I am working on an evolutionary and immune escape analysis of H9N2 avian influenza virus using the EVEscape pipeline. My dataset includes whole-genome sequenced H9N2 viruses isolated, which I have merged with all publicly available H9N2 sequences from the GISAID database. I have designed a workflow based on the repository and related publications, but I would like to confirm if this approach is correct and whether there are specific requirements for the reference sequence or PDB file selection (e.g., should they be derived from early isolates or specific strains).  

---

### **Proposed Workflow:**  

1. **Input Data Preparation:**  
   - **Reference Sequence:**  
     Combine my H9N2 isolates with sequences from GISAID, remove duplicates, and ensure format consistency.
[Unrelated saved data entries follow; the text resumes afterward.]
-- ==== Sys2Proof/Tests/Slice0.lean ====
section
/-!
SUPPORT. Tests with results taken from the spec (spec/95_test_vectors.md, cited as V<n> and P<n>, and the
examples of the rules), and the witnesses of the statements: for each hypothesis of a statement a concrete
input that meets it, at the boundary of each clause.
-/

namespace Sys2Proof.Tests

-- One theorem after another: the evaluations by the kernel then need no further threads.
set_option Elab.async false

open Sys2Proof Sys2Proof.Machine

/-! ## Helpers -/

/-- Sixteen bytes from one number, printed as the spec prints a key: byte 0 first. -/
def block (n : Nat) : Block := Block.ofFn fun p => BitVec.ofNat 8 (n >>> (8 * (15 - p)))

/-- The key of V21, V30 and V31. -/
def key1 : Block := block 0x2B7E151628AED2A6ABF7158809CF4F3C

/-- The key of V24 (rule R132). -/
def key2 : Block := block 0x000102030405060708090A0B0C0D0E0F

/-- A state with these bytes at the bottom of `BUF`, and these operands. -/
def sample (off len : Nat) (x : List Byte) : State :=
  { State.reset with
    off := BitVec.ofNat 16 off
    len := BitVec.ofNat 16 len
    buf := Memory.writeBytes [] 0 x }

/-- The same with the address and counter of V21 and V30. -/
def keyed (k : Block) (cnt : Word) (dir : BitVec 1) (s : State) : State :=
  { s with key := k, addr := 0x01020304, cnt := cnt, dir := dir }

/-- What a part of the next state is, if the outcome is a next state. -/
def after {α : Type} (o : Host.Outcome State Fault Refusal) (f : State → α) : Option α :=
  match o with
  | .next t => some (f t)
  | .fault _ => none
  | .refused _ => none

/-- `STATUS` as a number. -/
def statusOf (t : State) : Nat := (statusWord t.status).toNat

/-! ## Well-formedness: an ill-formed term for each check -/

theorem test_wf_bufsz_too_small : Config.wf { bufsz := 15 } = false := by decide
theorem test_wf_bufsz_too_large : Config.wf { bufsz := 65537 } = false := by decide
theorem test_wf_bufsz_limits :
    Config.wf { bufsz := 16 } = true ∧ Config.wf { bufsz := 65536 } = true := by decide
theorem test_wf_refuses_write_to_crcr : Transaction.wf 512 (.regWrite 0x05 0) = false := by decide
theorem test_wf_refuses_write_to_aux : Transaction.wf 512 (.regWrite 0x2F 0) = false := by decide
theorem test_wf_refuses_write_to_reserved : Transaction.wf 512 (.regWrite 0x0B 0) = false := by decide
theorem test_wf_refuses_reserved_status_bits : Transaction.wf 512 (.regWrite 0x01 4) = false := by decide
theorem test_wf_refuses_read_of_key : Transaction.wf 512 (.regRead 0x10) = false := by decide
theorem test_wf_refuses_read_of_reserved : Transaction.wf 512 (.regRead 0x3F) = false := by decide
theorem test_wf_refuses_write_beyond_buffer : Transaction.wf 512 (.bufWrite 512 0) = false := by decide
theorem test_wf_refuses_read_beyond_buffer : Transaction.wf 512 (.bufRead 512) = false := by decide
theorem test_wf_allows : Transaction.wf 512 (.regWrite 0x01 2) = true ∧
    Transaction.wf 512 (.regRead 0x00) = true ∧ Transaction.wf 512 (.bufWrite 511 0) = true ∧
    Instr.wf .enc = true := by decide

/-! ## Decoding: each word written out as zero, unit, fn (R60, R61), and its neighbours -/

theorem test_decode_rdle16 : decode 0b000000000000000000000000_0000_0001 = .ok .rdle16 := by decide
theorem test_decode_rdle32 : decode 0b000000000000000000000000_0000_0010 = .ok .rdle32 := by decide
theorem test_decode_rdbe32 : decode 0b000000000000000000000000_0000_0011 = .ok .rdbe32 := by decide
theorem test_decode_wrle16 : decode 0b000000000000000000000000_0000_0101 = .ok .wrle16 := by decide
theorem test_decode_wrle32 : decode 0b000000000000000000000000_0000_0110 = .ok .wrle32 := by decide
theorem test_decode_wrbe32 : decode 0b000000000000000000000000_0000_0111 = .ok .wrbe32 := by decide
theorem test_decode_crc16 : decode 0b000000000000000000000000_0001_0000 = .ok .crc16 := by decide
theorem test_decode_build : decode 0b000000000000000000000000_0010_0000 = .ok .build := by decide
theorem test_decode_micapp : decode 0b000000000000000000000000_0011_0000 = .ok .micapp := by decide
theorem test_decode_micver : decode 0b000000000000000000000000_0011_0001 = .ok .micver := by decide
theorem test_decode_mic0app : decode 0b000000000000000000000000_0011_0010 = .ok .mic0app := by decide
theorem test_decode_mic0ver : decode 0b000000000000000000000000_0011_0011 = .ok .mic0ver := by decide
theorem test_decode_cipher : decode 0b000000000000000000000000_0100_0000 = .ok .cipher := by decide
theorem test_decode_enc : decode 0b000000000000000000000000_0100_0001 = .ok .enc := by decide

/-- R65: the ends of every range of illegal opcodes. -/
theorem test_decode_illegal :
    (([0x00, 0x04, 0x08, 0x0F, 0x11, 0x1F, 0x21, 0x2F, 0x34, 0x3F, 0x42, 0xFF] : List Word).all
      fun w => decode w = .error .reservedOpcode) = true := by decide

/-- R65: a legal opcode under non-zero upper bits is illegal. -/
theorem test_decode_upper_bits :
    decode 0x110 = .error .upperBitsSet ∧ decode 0x80000001 = .error .upperBitsSet := by decide

theorem test_decode_table_word :
    decodeTableWord 32 0x40 = some .cipher ∧ decodeTableWord 32 0x04 = none ∧
      decodeTableWord 40 0x100000001 = none := by decide

/-- The word placed for the next step is the one it runs, straight after reset: `WRBE32` of 0 at 0. -/
theorem test_fetch_word :
    after (step (State.reset.withFetchWord 32 0x07)) (fun t => (t.buf, t.inputs)) =
      some ([(0, 0), (1, 0), (2, 0), (3, 0)], []) := by decide

/-! ## Byte codec (V4 to V6, V12) -/

/-- `BUF[0..8)` of V12. -/
def v12 : List Byte := [0x01, 0x0A, 0x02, 0x03, 0xFF, 0xFE, 0xFD, 0xFC]

theorem test_rdle16 : after (exec .rdle16 (sample 0 0 v12)) State.val = some 0x00000A01 := by decide
theorem test_rdle16_no_sign : after (exec .rdle16 (sample 4 0 v12)) State.val = some 0x0000FEFF := by decide
theorem test_rdle32 : after (exec .rdle32 (sample 0 0 v12)) State.val = some 0x03020A01 := by decide
theorem test_rdle32_high : after (exec .rdle32 (sample 4 0 v12)) State.val = some 0xFCFDFEFF := by decide
theorem test_rdbe32 : after (exec .rdbe32 (sample 0 0 v12)) State.val = some 0x010A0203 := by decide
theorem test_rdbe32_odd : after (exec .rdbe32 (sample 3 0 v12)) State.val = some 0x03FFFEFD := by decide
theorem test_wrle16 :
    after (exec .wrle16 { sample 2 0 v12 with val := 0x12345678 }) (fun t => (memRead t 0 8, t.val)) =
      some ([0x01, 0x0A, 0x78, 0x56, 0xFF, 0xFE, 0xFD, 0xFC], 0x12345678) := by decide
theorem test_wrle32 :
    after (exec .wrle32 { sample 4 0 v12 with val := 0x12345678 }) (fun t => memRead t 0 8) =
      some [0x01, 0x0A, 0x02, 0x03, 0x78, 0x56, 0x34, 0x12] := by decide
theorem test_wrle32_no_byte_at_the_end :
    after (exec .wrle32 (sample 509 0 v12)) (fun t => (statusOf t, t.buf)) =
      some (0x32, (sample 509 0 v12).buf) := by decide
theorem test_wrbe32 :
    after (exec .wrbe32 { sample 0 0 v12 with val := 0x12345678 }) (fun t => memRead t 0 8) =
      some [0x12, 0x34, 0x56, 0x78, 0xFF, 0xFE, 0xFD, 0xFC] := by decide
Use the HA protein sequence as the reference.  
   - **Multiple Sequence Alignment (MSA):**  
     Perform MSA using MAFFT on all HA protein sequences. Apply filtering to remove low-quality or redundant sequences:  
     - Reweight sequences with a threshold of 0.01 (suitable for viral datasets).  
     - Retain sequences with at least 50% coverage of the reference.  
     - Retain alignment columns with at least 70% coverage.  
   - **PDB Structure:**  
     Use an experimental PDB structure for H9N2 HA if available. Otherwise, generate a predicted structure using AlphaFold or MODELLER.  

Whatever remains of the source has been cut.